DATA IN THIS EXERCISE:
-- ==== Sys2Proof/Laws/SMap.lean ====
section
/-! SUPPORT. The laws of sparse arrays: a read after a store, and that every operation keeps the canonical form. -/

namespace Sys2Proof.Machine

variable {α : Type}

theorem getM_putM (d : Nat → α) (m : SMap α) (k k' : Nat) (v : α) :
    getM d (putM m k v) k' = if k = k' then v else getM d m k' := by
  induction m with
  | nil => simp [putM, getM]
  | cons e m ih =>
    obtain ⟨a, b⟩ := e
    by_cases h1 : k < a
    · simp [putM, h1, getM]
    · by_cases h2 : a = k
      · subst h2
        simp only [putM, lt_irrefl, if_false, if_true, getM]
        split <;> rfl
      · simp only [putM, h1, h2, if_false, getM, ih]
        by_cases h3 : a = k'
        · subst h3; simp [Ne.symm h2]
        · simp [h3]

@[simp] theorem aboveM_none (k : Nat) : aboveM none k = true := rfl

theorem aboveM_of_lt {lo : Option Nat} {a k : Nat} (h : aboveM lo a = true) (hk : a < k) : aboveM lo k = true := by
  cases lo with
  | none => rfl
  | some l => simp only [aboveM, decide_eq_true_eq] at h ⊢; omega

theorem risingM_cons [DecidableEq α] (d : Nat → α) (lo : Option Nat) (k : Nat) (v : α) (m : SMap α) :
    risingM d lo ((k, v) :: m) = true ↔ aboveM lo k = true ∧ v ≠ d k ∧ risingM d (some k) m = true := by
  simp [risingM, and_assoc]

theorem risingM_weaken [DecidableEq α] (d : Nat → α) (m : SMap α) (lo : Option Nat) (a : Nat) (h : aboveM lo a = true)
    (hm : risingM d (some a) m = true) : risingM d lo m = true := by
  cases m with
  | nil => rfl
  | cons e m =>
    obtain ⟨b, v⟩ := e
    rw [risingM_cons] at hm ⊢
    exact ⟨aboveM_of_lt h (by simpa [aboveM] using hm.1), hm.2⟩

theorem getM_delM (d : Nat → α) (m : SMap α) (k k' : Nat) :
    getM d (delM m k) k' = if k = k' then d k else getM d m k' := by
  induction m with
  | nil =>
    simp only [delM, getM]
    by_cases h : k = k'
    · subst h; simp
    · simp [h]
  | cons e m ih =>
    obtain ⟨a, b⟩ := e
    by_cases h2 : a = k
    · subst h2
      simp only [delM, if_true, ih, getM]
      by_cases h3 : a = k'
      · subst h3; simp
      · simp [h3]
    · simp only [delM, h2, if_false, getM, ih]
      by_cases h3 : a = k'
      · subst h3; simp [Ne.symm h2]
      · simp [h3]

/-- A read after a store. -/
theorem getM_setM [DecidableEq α] (d : Nat → α) (m : SMap α) (k k' : Nat) (v : α) :
    getM d (setM d m k v) k' = if k = k' then v else getM d m k' := by
  unfold setM
  split
  · next h => subst h; rw [getM_delM]
  · exact getM_putM d m k k' v

theorem risingM_putM [DecidableEq α] (d : Nat → α) (m : SMap α) (lo : Option Nat) (k : Nat) (v : α)
    (hlo : aboveM lo k = true) (hv : v ≠ d k) (hm : risingM d lo m = true) :
    risingM d lo (putM m k v) = true := by
  induction m generalizing lo with
  | nil => simpa [putM, risingM, hv] using hlo
  | cons e m ih =>
    obtain ⟨a, b⟩ := e
    rw [risingM_cons] at hm
    by_cases h1 : k < a
    · simp only [putM, h1, if_true, risingM_cons]
      exact ⟨hlo, hv, by simpa [aboveM] using h1, hm.2⟩
    · by_cases h2 : a = k
      · subst h2
        simp only [putM, lt_irrefl, if_false, if_true, risingM_cons]
        exact ⟨hlo, hv, hm.2.2⟩
      · simp only [putM, h1, h2, if_false, risingM_cons]
        exact ⟨hm.1, hm.2.1, ih (some a) (by simp only [aboveM, decide_eq_true_eq]; omega) hm.2.2⟩

theorem risingM_delM [DecidableEq α] (d : Nat → α) (m : SMap α) (lo : Option Nat) (k : Nat)
    (hm : risingM d lo m = true) : risingM d lo (delM m k) = true := by
  induction m generalizing lo with
  | nil => rfl
  | cons e m ih =>
    obtain ⟨a, b⟩ := e
    rw [risingM_cons] at hm
    by_cases h2 : a = k
    · simp only [delM, h2, if_true]
      subst h2
      exact risingM_weaken d _ lo a hm.1 (ih (some a) hm.2.2)
    · simp only [delM, h2, if_false, risingM_cons]
      exact ⟨hm.1, hm.2.1, ih (some a) hm.2.2⟩

/-- A store keeps the canonical form. -/
theorem wfM_setM [DecidableEq α] (d : Nat → α) (m : SMap α) (k : Nat) (v : α) (hm : wfM d m = true) :
    wfM d (setM d m k v) = true := by
  unfold setM wfM
  split
  · exact risingM_delM d m none k hm
  · next h => exact risingM_putM d m none k v rfl h hm

/-- The empty array is in canonical form. -/
theorem wfM_nil [DecidableEq α] (d : Nat → α) : wfM d ([] : SMap α) = true := rfl

end Sys2Proof.Machine
end

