theorem wit_reseeds : drawing.lc.nonce = [] ∧ (clientDue {}).lc.nonce ≠ [] ∧ getC none (clientDue { count := 65536 }).sky.clients 2 = some ⟨65536, false⟩ ∧
    0 < (clientDue {}).sky.seeds ∧ getC none (clientDue { reseeding := true }).sky.clients 2 = some ⟨0, true⟩ ∧
    getC none (clientDue {}).sky.clients 2 = some ⟨0, false⟩ ∧ (reseeding 0 true).sky.service[0]? = some ⟨65536, true⟩ ∧
    (put (sourced false []) [(Reg.SKY_STATUS_SUPPLY, 1)]).getF Reg.SKY_STATUS_SUPPLY ≠ 0 ∧ (3 : Nat) % 32 ≤ 16 ∧ 16 < (17 : Nat) % 32 ∧
    (put drawing [(Reg.HIF_STATUS_ENTROPY_READY, 0)]).getF Reg.HIF_STATUS_ENTROPY_READY = 0 ∧
    (stalledNode.graph 0).map (fun gr => gr.committed) = some false ∧ (stalledNode.sky.stalls.any (fun y => y.1 == .node 0)) = true := by decide +kernel

/-- A flagged command of queue 43 stalls for its nonce; the data buffer has a request under way. -/
def stalledQueue : State :=
  let w : Waiting := { desc := { opcode := 0x0F03, flags := 1 }, tpl := { tplOf 0x0F03 [] with quorum := some 0 } }
  { drawing with queues := [(43, { st := .enabled, depthLog2 := 4, fetched := 1, waiting := [w] })], allots := [(5, { st := .active })]
                 sky := { drawing.sky with stalls := [(.queue 43, 0)] }, drv := { drawing.drv with tick := 50000 } }

theorem wit_stalled_queue : stalledQueue.stalledOut (.queue 43) = true ∧
    ((stalledQueue.queue 43).waiting.map (fun w => (w.pend, w.tpl.quorum.isSome))) = [(none, true)] ∧ (stalledQueue.queue 43).writable = true ∧
    (stalledQueue.allot (allotOf 43)).log.en = false ∧ stalledQueue.ideDrops = false ∧ stalledQueue.hif.atsDenied = [] ∧
    (drawing.sky.request.map (fun k => k.service.any (fun x => decide (x.count < 1048576)))) = some true ∧ drawing.sky.buffer < 256 := by decide +kernel

/-! ### Furrow frames and port groups -/

/-- A frame of 64 bytes with the EtherType `et`. -/
def frame (et : Nat) : Bytes := zeros 12 ++ be 2 et ++ zeros 50
/-- Group 0 in state `st`, port 0 up on both sides. -/
def ported (st : Nat) : State :=
  put serving [(Reg.FUR_PG_STAT_STATE 0, st), (Reg.FUR_PORT_STAT_LINK_UP 0, 1), (Reg.FUR_PORT_STAT_LINK_UP 16, 1)]
/-- Rule 0 of group 0 bypasses egress frames, rule 1 ingress frames, where both match all frames of port 0. -/
def ruled (action : Nat) : State :=
  put (ported 0) [(Reg.FUR_RULE_DW0_VALID 0, 1), (Reg.FUR_RULE_DW0_ACTION 0, action), (Reg.FUR_RULE_DW0_PORT_MASK 0, 1), (Reg.FUR_RULE_DW0_TAGS 0, 3),
    (Reg.FUR_RULE_DW5_CHANNEL 0, 2), (Reg.FUR_RULE_DW0_VALID 1, 1), (Reg.FUR_RULE_DW0_ACTION 1, 1), (Reg.FUR_RULE_DW0_DIR 1, 1),
    (Reg.FUR_RULE_DW0_PORT_MASK 1, 1), (Reg.FUR_RULE_DW0_TAGS 1, 3), (Reg.FUR_PORT_CFG_MKA_EN 16, 1)]
/-- A MACsec frame with PN 1 and AN 0, without SCI. -/
def secured : Bytes := zeros 12 ++ [0x88, 0xE5, 0x0C, 0] ++ be 4 1 ++ zeros 64
/-- Channel 3 is the default receive channel of port 0, channel 2 a transmit channel; each has association 0 installed. -/
def channelled : State :=
  let s := put (ruled 2) [(Reg.FUR_CH_DW0_VALID 3, 1), (Reg.FUR_CH_DW0_DIR 3, 1), (Reg.FUR_CH_DW0_DEFAULT 3, 1), (Reg.FUR_SA_DW0_ENABLE 12, 1),
    (Reg.FUR_SA_DW0_STATE 12, 1), (Reg.FUR_CH_DW0_VALID 2, 1), (Reg.FUR_CH_DW8_ENC_VALID 2, 1), (Reg.FUR_SA_DW0_STATE 8, 1)]
  { s with fur := { s.fur with sas := [(8, { key := zeros 16, salt := zeros 12, pn := 5, next := 5 }), (12, { key := zeros 16, salt := zeros 12, pn := 1, next := 1 })] } }

theorem wit_frames : (ported 0).live = true ∧ (ported 0).portExists 0 = true ∧ (∀ st, st < 6 → (ported st).pgState 0 = st) ∧
    (frame 0x0800).length = 64 ∧ (ported 0).getF (Reg.FUR_PORT_STAT_LINK_UP 0) = 1 ∧ (ported 0).getF (Reg.FUR_PORT_STAT_LINK_UP 1) = 0 ∧
    etherType (frame 0x8808) = 0x8808 ∧ etherType (frame 0x0800) ≠ 0x8808 ∧ 64 + 4 ≤ (ported 0).getF (Reg.FUR_PORT_CFG_MAX_FRAME 0) ∧
    (ported 0).flightsAt 0 = [] ∧ (ported 0).classify 0 0 (frame 0x0800) = .drop ∧ (ruled 1).classify 0 0 (frame 0x0800) = .bypass ∧
    (ruled 2).classify 0 0 (frame 0x0800) = .protect 2 0 ∧ (ruled 2).getF (Reg.FUR_CH_DW0_VALID 2) = 0 ∧
    64 + 24 ≤ (ruled 1).bufSize 0 ∧ (ruled 1).getF (Reg.FUR_PORT_CFG_FC_MODE 0) = 0 ∧ (ruled 1).classify 1 0 (frame 0x0800) = .bypass ∧
    etherType (frame 0x888E) = 0x888E ∧ (ruled 1).getF (Reg.FUR_PORT_CFG_MKA_EN 16) = 1 ∧ 0 < (ruled 1).getF (Reg.FUR_PORT_CFG_DIVERT_RATE 16) ∧
    ((ruled 1).readyList (readyKey 0 4)).length < 2048 := by decide +kernel

theorem wit_secured : etherType secured = 0x88E5 ∧ (readTag secured 12).map (fun x => (x.pn, x.an, x.sc, x.len)) = some (1, 0, false, 8) ∧
    readTag (frame 0x88E5) 12 = none ∧ (readTag secured 12).bind (fun x => (ruled 2).findRx 0 x (slice secured 6 6)) = none ∧
    (readTag secured 12).bind (fun x => channelled.findRx 0 x (slice secured 6 6)) = some 3 ∧ channelled.getF (Reg.FUR_SA_DW0_ENABLE 12) = 1 ∧
    channelled.saState 12 ≠ 0 ∧ channelled.recoverPn 12 1 ≠ 0 ∧ channelled.getF (Reg.FUR_CH_DW0_REPLAY 3) = 1 ∧
    (channelled.sa 12).pn ≤ 1 ∧ (channelled.sa 12).seen = [] ∧
    (put channelled [(Reg.FUR_CH_DW0_REPLAY 3, 0)]).getF (Reg.FUR_CH_DW0_REPLAY 3) = 0 := by decide +kernel

/-- A far-side frame of port 0 waits for its verdict. -/
def verdictDue (valid check : Bool) (window : Nat) : State :=
  let s := put channelled [(Reg.FUR_PG_MISMATCH_WINDOW 0, window)]
  let r : RxFrame := { pn := 1, valid, conf := false, check, replay := false, win := 0, commons := false, octets := 40 }
  { s with fur := { s.fur with flights := [(16, [{ data := zeros 64, assoc := some 12, rx := some r }])] } }
def departing : State :=
  { ruled 1 with fur := { (ruled 1).fur with flights := [(0, [{ data := zeros 64, held := 88 }])], winAt := [(0, some 0)] } }

theorem wit_verdicts : ((verdictDue true false 0).flightsAt 16).map (fun f => (f.assoc, f.rx.map (fun r => (r.valid, r.commons)))) =
      [(some 12, some (true, false))] ∧ (verdictDue true false 15).getF (Reg.FUR_PG_MISMATCH_WINDOW 0) = 15 ∧
    (departing.flightsAt 0).length = 1 ∧ (ruled 1).flightsAt 0 = [] ∧ getC none departing.fur.winAt 0 = some 0 ∧
    { departing with drv := { departing.drv with tick := 1000 } }.drv.tick = 0 + 1000 ∧ departing.drv.tick < 0 + 1000 := by decide +kernel

/-- Shadows of rule 0 and of the channel at 0x800000. -/
def shadowed (dw0 : Nat) : State := { ported 3 with fur := { serving.fur with shadow := [(0x640000, dw0)].map (fun x => (x.1, some x.2)) } }
def accumulating : State := { channelled with fur := { channelled.fur with acc := [(0, [{ assoc := 12, updates := 3, sa := [1], ch := [1] }])] } }

theorem wit_port_groups : (ported 3).shown ∧ (ported 3).lc.variant.hasFurrow = true ∧ (ported 3).getF Reg.PWR_CLK_STATUS_REF156_OK = 0 ∧
    (put (ported 3) [(Reg.PWR_CLK_STATUS_REF156_OK, 1)]).getF Reg.PWR_CLK_STATUS_REF156_OK = 1 ∧
    (∀ p, p < 8 → (ported 1).flightsAt p = [] ∧ (ported 1).flightsAt (16 + p) = []) ∧ getC false (ported 4).fur.kat 0 = false ∧
    0x3D0 / 16 % 64 = 61 ∧ 0x3C0 / 16 % 64 = 60 ∧ (ported 3).getF (Reg.FUR_PORT_CFG_MAX_FRAME 0) ≠ 1500 ∧ 64 ≤ 1500 ∧
    (shadowed 1).shadowF (Reg.FUR_RULE_DW0_VALID 0) = 1 ∧ (shadowed 1).shadowF (Reg.FUR_RULE_DW0_ACTION 0) = 0 ∧
    (getC [] accumulating.fur.acc (accumulating.chGroup 3)).map (fun x => x.assoc) = [12] := by
  refine ⟨⟨⟨?_, ?_⟩, ?_⟩, ?_, ?_, ?_, ?_, ?_, ?_, ?_, ?_, ?_, ?_, ?_, ?_⟩ <;> decide +kernel

/-- The verdict of a frame of the Commons, of one whose PN was seen, and in a mismatch window that is open, full or over. -/
def verdictOf (r : RxFrame) : State :=
  let s := verdictDue true false 0
  { s with fur := { s.fur with flights := [(16, [{ data := zeros 64, assoc := some 12, rx := some r }])]
                               sas := [(12, { key := zeros 16, salt := zeros 12, pn := 1, next := 3, seen := [2] })] } }

theorem wit_verdict_sides : let r : RxFrame := { pn := 2, valid := true, conf := false, check := true, replay := true, win := 2, commons := false, octets := 40 }
    (verdictOf r).flightsAt 16 = [{ data := zeros 64, assoc := some 12, rx := some r }] ∧ 2 ∈ ((verdictOf r).sa 12).seen ∧
    { r with commons := true }.commons = true ∧ { r with valid := false, conf := true }.conf = true ∧
    { r with valid := false, check := true, conf := false }.check = true ∧ (verdictDue true false 15).winOver 0 = false ∧
    (let s : State := { verdictDue true false 3 with fur := { (verdictDue true false 3).fur with winAt := [(0, some 0)] }, drv := { serving.drv with tick := 1000 } }
     s.winOver (0 / 8) = true) ∧ (verdictDue true false 3).winOver (0 / 8) = false ∧
    (verdictDue true false 3).getF (Reg.FUR_PG_MISMATCH_WINDOW 0) < 15 ∧ (departing.flightsAt 16).all (fun f => f.rx.isNone) = true := by decide +kernel

/-- Port 0 has diverted as many frames as its rate lets it. -/
def rateReached : State := { ruled 1 with fur := { (ruled 1).fur with diverts := [(0, List.replicate ((ruled 1).getF (Reg.FUR_PORT_CFG_DIVERT_RATE 16)) 0)] } }

/-- An EAPOL frame beyond the diversion rate; a frame larger than the elastic buffer; rules and settings that are refused. -/
theorem wit_port_group_sides :
    ((getC [] (rateReached.fur.diverts) 0).filter (fun x => decide (rateReached.drv.tick < x + 10000))).length =
      rateReached.getF (Reg.FUR_PORT_CFG_DIVERT_RATE 16) ∧ ¬ ((ruled 1).bufSize 0 < (frame 0x0800).length + 24) ∧
    (let s := put (ruled 1) [(Reg.FUR_PG_STAT_MODE 0, 3)]
     s.bufSize 0 < 9100 + 24 ∧ 9100 + 4 ≤ s.getF (Reg.FUR_PORT_CFG_MAX_FRAME 0)) ∧ getC false { (ported 4).fur with kat := [(0, true)] }.kat 0 = true ∧
    (shadowed 7).shadowF (Reg.FUR_RULE_DW0_ACTION 0) ≠ (shadowed 1).shadowF (Reg.FUR_RULE_DW0_ACTION 0) ∧
    (9217 : Nat) ≠ (ported 3).getF (Reg.FUR_PORT_CFG_MAX_FRAME 0) ∧ (ported 3).getF (Reg.FUR_PORT_STAT_LINK_UP 0) = 1 ∧
    (ported 0).portExists 8 = true ∧ (∀ d, ((ruled 1).readyList (readyKey d 4)).length < 2048) := by
  refine ⟨?_, ?_, ?_, ?_, ?_, ?_, ?_, ?_, fun d => ?_⟩
  all_goals first
    | decide +kernel
    | (have h : (ruled 1).drv.ready = [] := by decide +kernel
       simp [State.readyList, h, getC, getM])

/-! ### Channels, associations and MKA -/

/-- The shadow of channel 3 with its first dword `dw0`; of association 12 with its first dword. -/
def chShadow (s : State) (dw0 : Nat) : State := { s with fur := { s.fur with shadow := [(0x8000C0, some dw0)] } }

theorem wit_channels : (3 : Nat) < 16384 ∧ channelled.shown ∧ channelled.lc.variant.hasFurrow = true ∧
    (chShadow channelled (channelled.getF (Reg.FUR_CH_DW0_VALID 3))).shadowF (Reg.FUR_CH_DW0_VALID 3) = 1 ∧
    channelled.shadowF (Reg.FUR_CH_DW0_PORT 3) / 8 = channelled.shadowF (Reg.FUR_CH_DW0_PG 3) ∧
    channelled.shadowF (Reg.FUR_CH_DW0_CONF_OFF 3) ≠ 3 ∧ channelled.shadowF (Reg.FUR_CH_DW3_REPLAY_WIN 3) ≤ 2 ^ 30 ∧
    channelled.validChannels = [2, 3] ∧ channelled.saState 12 = 1 ∧ (∀ n, n < 4 → serving.saState (4 * 3 + n) = 0) ∧
    (∃ f ∈ chFixed 3, (chShadow channelled 0).shadowF f ≠ channelled.getF f) := by
  refine ⟨?_, ⟨⟨?_, ?_⟩, ?_⟩, ?_, ?_, ?_, ?_, ?_, ?_, ?_, ?_, ⟨Reg.FUR_CH_DW0_DIR 3, ?_, ?_⟩⟩ <;> decide +kernel

theorem wit_associations : channelled.getF (Reg.FUR_CH_DW0_DIR (12 / 4)) = 1 ∧ channelled.getF (Reg.FUR_CH_DW0_DIR (8 / 4)) = 0 ∧
    channelled.shadowPn 12 = (channelled.sa 12).pn ∧ channelled.shadowF (Reg.FUR_SA_DW0_ENABLE 12) = 1 ∧
    channelled.shadowF (Reg.FUR_SA_DW0_ENABLE 8) = 0 ∧ 0x80 / 64 % 4 = 2 ∧ 0x80 / 16 % 4 = 0 ∧ 0xC0 / 64 % 4 = 3 ∧
    channelled.getF (Reg.FUR_CH_DW8_ENC_VALID 2) = 1 ∧ channelled.getF (Reg.FUR_CH_DW8_ENC_AN 2) = 0 ∧
    (put channelled [(Reg.FUR_SA_DW0_STATE 9, 1)]).saState (4 * 2 + 1) = 1 := by decide +kernel

/-- Channel 2 has a switch armed to AN 1. -/
def armed : State :=
  let s := put channelled [(Reg.FUR_SA_DW0_STATE 9, 1)]
  { s with fur := { s.fur with arms := [(2, some (1, 2, 0))] } }
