-- ==== Sys2Proof/WellFormed.lean ====
section
/-! DEFINITION. When a term of `Instr` is an operation that some input selects: the default row of a group
holds only bytes (or ids) that no other row of the group matches (`30_encoding.md` R95, R96, R97). -/

namespace Sys2Proof

/-- The nine message ids of R97 that have a row of their own. -/
def knownIds : List Word16 :=
  [0x0001, 0x0002, 0x0100, 0x0102, 0x0200, 0x0300, 0x0500, 0x0900, 0x0F01]

/-- The operation is one an input selects (R95, R96, R97). -/
def Instr.wf : Instr → Bool
  | .skip b => b != Config.delim
  | .data b => b != Config.delim && b != Config.escMark
  | .escx b =>
    b != Config.delim && b != Config.escMark && b != Config.escDelim && b != Config.escSelf
  | .enclit b => b != Config.delim && b != Config.escMark
  | .unrecognized id => !knownIds.contains id
  | .sof | .esc | .esc02 | .esc01 | .esc7d | .eof | .close | .reset => true
  | .enc7e | .enc7d => true
  | .termAck | .heartbeat | .register | .auth | .location | .text | .ctrlResp => true
  | .passthru | .timesync => true

end Sys2Proof
end

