-- ==== Sys2Proof/Safety.lean ====
section
/-! DEFINITION. What counts as a good state and a safe step, in the terms the statements use. -/

namespace Sys2Proof.Machine

/-- The input is one the hardware takes: all but a frame-builder request with a body over 1023 bytes
(`46_frame_builder.md` R293). -/
def Input.admissible : Input → Bool
  | .rx _ _ => true
  | .txByte _ => true
  | .txFrame r => decide (r.body.length ≤ Config.bodyMax)

/-- What every step keeps: the buffer's canonical form, R22's "`fsm = HUNT` implies `esc = 0`", that the
bytes of the frame in progress have been written (R50, R51), and, while the payload fits `PB`, R24's
`xacc = XOR(U)`. -/
structure State.Inv (s : State) : Prop where
  pbWf : s.pb.wf = true
  huntEsc : s.fsm = .hunt → s.esc = false
  written : s.fsm = .inframe → ∀ a, a < s.len.toNat → a < Config.pbSize → (s.pb.byteAt? a).isSome = true
  folded : s.fsm = .inframe → s.len.toNat ≤ Config.pbSize →
    s.xacc = xorBytes (bytesAt (readPb s.pb) 0 s.len.toNat)

/-- Two states that no rule tells apart (`10_state.md` R21, R25): the same control, ports and parameters,
and, while a frame is in progress, the same `len`, `xacc` and the same bytes `PB[i]` for `i < min(len, 1036)`.
Bytes beyond that, and all payload state in HUNT, may differ. -/
structure State.Alike (s t : State) : Prop where
  fsm : s.fsm = t.fsm
  esc : s.esc = t.esc
  inputs : s.inputs = t.inputs
  authOk : s.authOk = t.authOk
  evt : s.evt = t.evt
  txo : s.txo = t.txo
  enc : s.enc = t.enc
  cfg : s.cfg = t.cfg
  len : s.fsm = .inframe → s.len = t.len
  xacc : s.fsm = .inframe → s.xacc = t.xacc
  pb : s.fsm = .inframe →
    ∀ a, a < s.len.toNat → a < Config.pbSize → readPb s.pb a = readPb t.pb a

/-- The ports, the encoder's output and the parameters, but for EVT, are as they were: what no receive operation
writes. -/
def State.SamePorts (s t : State) : Prop :=
  t.inputs = s.inputs ∧ t.authOk = s.authOk ∧ t.txo = s.txo ∧ t.enc = s.enc ∧ t.cfg = s.cfg

/-- `t` has the payload of `s` with the bytes `vs` pushed in that order (`10_state.md` R30): `len` advances by
their number up to 2047, all are folded into `xacc`, and each lands at the address its place gives if that
lies in `PB`; every other byte of `PB` is as it was. -/
def State.Pushed (s t : State) (vs : List Byte) : Prop :=
  t.len.toNat = min (s.len.toNat + vs.length) 2047 ∧
  t.xacc = s.xacc ^^^ xorBytes vs ∧
  ∀ a, readPb t.pb a =
    if s.len.toNat ≤ a ∧ a < s.len.toNat + vs.length ∧ a < Config.pbSize
    then vs.getD (a - s.len.toNat) 0 else readPb s.pb a

end Sys2Proof.Machine
end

INSTRUCTIONS TO FOLLOW:
For this exercise, repeat exactly the lines of the data above from the one with "b != Config.delim && b != Config.escMark &&" down to the one with "pb : s.fsm = .inframe →", both end lines included.

RESPONSE TO THIS EXERCISE:
    b != Config.delim && b != Config.escMark && b != Config.escDelim && b != Config.escSelf
  | .enclit b => b != Config.delim && b != Config.escMark
  | .unrecognized id => !knownIds.contains id
  | .sof | .esc | .esc02 | .esc01 | .esc7d | .eof | .close | .reset => true
  | .enc7e | .enc7d => true
  | .termAck | .heartbeat | .register | .auth | .location | .text | .ctrlResp => true
  | .passthru | .timesync => true

end Sys2Proof
end

-- ==== Sys2Proof/Safety.lean ====
section
/-! DEFINITION. What counts as a good state and a safe step, in the terms the statements use. -/

namespace Sys2Proof.Machine

/-- The input is one the hardware takes: all but a frame-builder request with a body over 1023 bytes
(`46_frame_builder.md` R293). -/
def Input.admissible : Input → Bool
  | .rx _ _ => true
  | .txByte _ => true
  | .txFrame r => decide (r.body.length ≤ Config.bodyMax)

/-- What every step keeps: the buffer's canonical form, R22's "`fsm = HUNT` implies `esc = 0`", that the
bytes of the frame in progress have been written (R50, R51), and, while the payload fits `PB`, R24's
`xacc = XOR(U)`. -/
structure State.Inv (s : State) : Prop where
  pbWf : s.pb.wf = true
  huntEsc : s.fsm = .hunt → s.esc = false
  written : s.fsm = .inframe → ∀ a, a < s.len.toNat → a < Config.pbSize → (s.pb.byteAt? a).isSome = true
  folded : s.fsm = .inframe → s.len.toNat ≤ Config.pbSize →
    s.xacc = xorBytes (bytesAt (readPb s.pb) 0 s.len.toNat)

/-- Two states that no rule tells apart (`10_state.md` R21, R25): the same control, ports and parameters,
and, while a frame is in progress, the same `len`, `xacc` and the same bytes `PB[i]` for `i < min(len, 1036)`.
Bytes beyond that, and all payload state in HUNT, may differ. -/
structure State.Alike (s t : State) : Prop where
  fsm : s.fsm = t.fsm
  esc : s.esc = t.esc
  inputs : s.inputs = t.inputs
  authOk : s.authOk = t.authOk
  evt : s.evt = t.evt
  txo : s.txo = t.txo
  enc : s.enc = t.enc
  cfg : s.cfg = t.cfg
  len : s.fsm = .inframe → s.len = t.len
  xacc : s.fsm = .inframe → s.xacc = t.xacc
  pb : s.fsm = .inframe →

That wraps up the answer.